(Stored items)
====

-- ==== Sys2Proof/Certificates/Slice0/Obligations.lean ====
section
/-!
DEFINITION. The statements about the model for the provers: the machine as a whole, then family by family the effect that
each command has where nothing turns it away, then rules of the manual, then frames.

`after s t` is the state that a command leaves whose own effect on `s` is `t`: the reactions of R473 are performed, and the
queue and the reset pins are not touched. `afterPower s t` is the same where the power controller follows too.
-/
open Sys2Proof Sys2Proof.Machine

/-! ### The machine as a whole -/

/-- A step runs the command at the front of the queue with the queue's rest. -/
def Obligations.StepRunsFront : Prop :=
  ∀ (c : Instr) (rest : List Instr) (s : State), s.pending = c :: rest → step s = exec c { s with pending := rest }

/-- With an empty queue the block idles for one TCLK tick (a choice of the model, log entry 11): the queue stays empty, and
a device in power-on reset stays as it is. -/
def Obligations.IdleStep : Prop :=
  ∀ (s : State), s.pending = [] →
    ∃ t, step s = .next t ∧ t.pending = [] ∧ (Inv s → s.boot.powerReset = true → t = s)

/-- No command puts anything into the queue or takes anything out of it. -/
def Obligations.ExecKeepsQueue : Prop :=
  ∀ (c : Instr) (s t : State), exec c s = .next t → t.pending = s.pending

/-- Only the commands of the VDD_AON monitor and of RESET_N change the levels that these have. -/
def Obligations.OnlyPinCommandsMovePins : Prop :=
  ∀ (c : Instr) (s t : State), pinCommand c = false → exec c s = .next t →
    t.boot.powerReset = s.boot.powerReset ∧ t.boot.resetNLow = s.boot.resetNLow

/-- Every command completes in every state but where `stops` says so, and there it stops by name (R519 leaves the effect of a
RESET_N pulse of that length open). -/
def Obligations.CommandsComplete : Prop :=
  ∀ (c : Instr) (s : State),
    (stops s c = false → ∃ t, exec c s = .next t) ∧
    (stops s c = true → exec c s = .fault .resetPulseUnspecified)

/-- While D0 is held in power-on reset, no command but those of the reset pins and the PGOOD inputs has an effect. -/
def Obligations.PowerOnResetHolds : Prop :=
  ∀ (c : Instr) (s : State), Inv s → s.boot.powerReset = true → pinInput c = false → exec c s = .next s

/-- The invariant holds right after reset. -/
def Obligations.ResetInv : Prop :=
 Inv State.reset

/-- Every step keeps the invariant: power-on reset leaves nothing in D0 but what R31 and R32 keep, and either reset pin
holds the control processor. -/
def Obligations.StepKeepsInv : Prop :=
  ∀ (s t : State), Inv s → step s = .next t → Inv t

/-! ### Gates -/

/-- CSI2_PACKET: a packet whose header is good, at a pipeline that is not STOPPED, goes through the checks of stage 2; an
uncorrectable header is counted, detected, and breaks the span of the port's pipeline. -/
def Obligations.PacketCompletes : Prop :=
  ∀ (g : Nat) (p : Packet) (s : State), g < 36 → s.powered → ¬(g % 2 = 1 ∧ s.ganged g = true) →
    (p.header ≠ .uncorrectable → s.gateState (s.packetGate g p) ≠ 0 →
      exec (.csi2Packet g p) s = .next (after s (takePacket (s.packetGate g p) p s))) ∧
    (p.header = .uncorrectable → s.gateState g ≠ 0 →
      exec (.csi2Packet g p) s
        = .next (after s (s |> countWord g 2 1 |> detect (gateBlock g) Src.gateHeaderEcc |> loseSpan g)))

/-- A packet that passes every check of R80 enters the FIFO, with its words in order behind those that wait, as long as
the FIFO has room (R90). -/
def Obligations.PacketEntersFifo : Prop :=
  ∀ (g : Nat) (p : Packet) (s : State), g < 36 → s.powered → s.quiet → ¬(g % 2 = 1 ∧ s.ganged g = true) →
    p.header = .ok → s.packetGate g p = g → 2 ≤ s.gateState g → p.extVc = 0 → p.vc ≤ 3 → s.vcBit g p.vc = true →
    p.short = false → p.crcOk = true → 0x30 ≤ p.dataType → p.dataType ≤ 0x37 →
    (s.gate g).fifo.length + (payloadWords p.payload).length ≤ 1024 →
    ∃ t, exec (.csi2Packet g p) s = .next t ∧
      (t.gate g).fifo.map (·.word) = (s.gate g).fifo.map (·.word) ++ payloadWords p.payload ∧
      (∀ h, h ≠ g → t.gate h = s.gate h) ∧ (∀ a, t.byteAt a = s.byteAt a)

====

▶ **YOUR OBJECTIVE**
Exact duplication is required for the lines above, from the line that contains "Inv State.reset" to the line that contains "(p.header ≠ .uncorrectable", inclusive; omit all others.

▶ **RESULT OF THE EXERCISE**
 Inv State.reset

/-- Every step keeps the invariant: power-on reset leaves nothing in D0 but what R31 and R32 keep, and either reset pin
holds the control processor. -/
def Obligations.StepKeepsInv : Prop :=
  ∀ (s t : State), Inv s → step s = .next t → Inv t

/-! ### Gates -/

/-- CSI2_PACKET: a packet whose header is good, at a pipeline that is not STOPPED, goes through the checks of stage 2; an
uncorrectable header is counted, detected, and breaks the span of the port's pipeline. -/
def Obligations.PacketCompletes : Prop :=
  ∀ (g : Nat) (p : Packet) (s : State), g < 36 → s.powered → ¬(g % 2 = 1 ∧ s.ganged g = true) →
    (p.header ≠ .uncorrectable → s.gateState (s.packetGate g p) ≠ 0 →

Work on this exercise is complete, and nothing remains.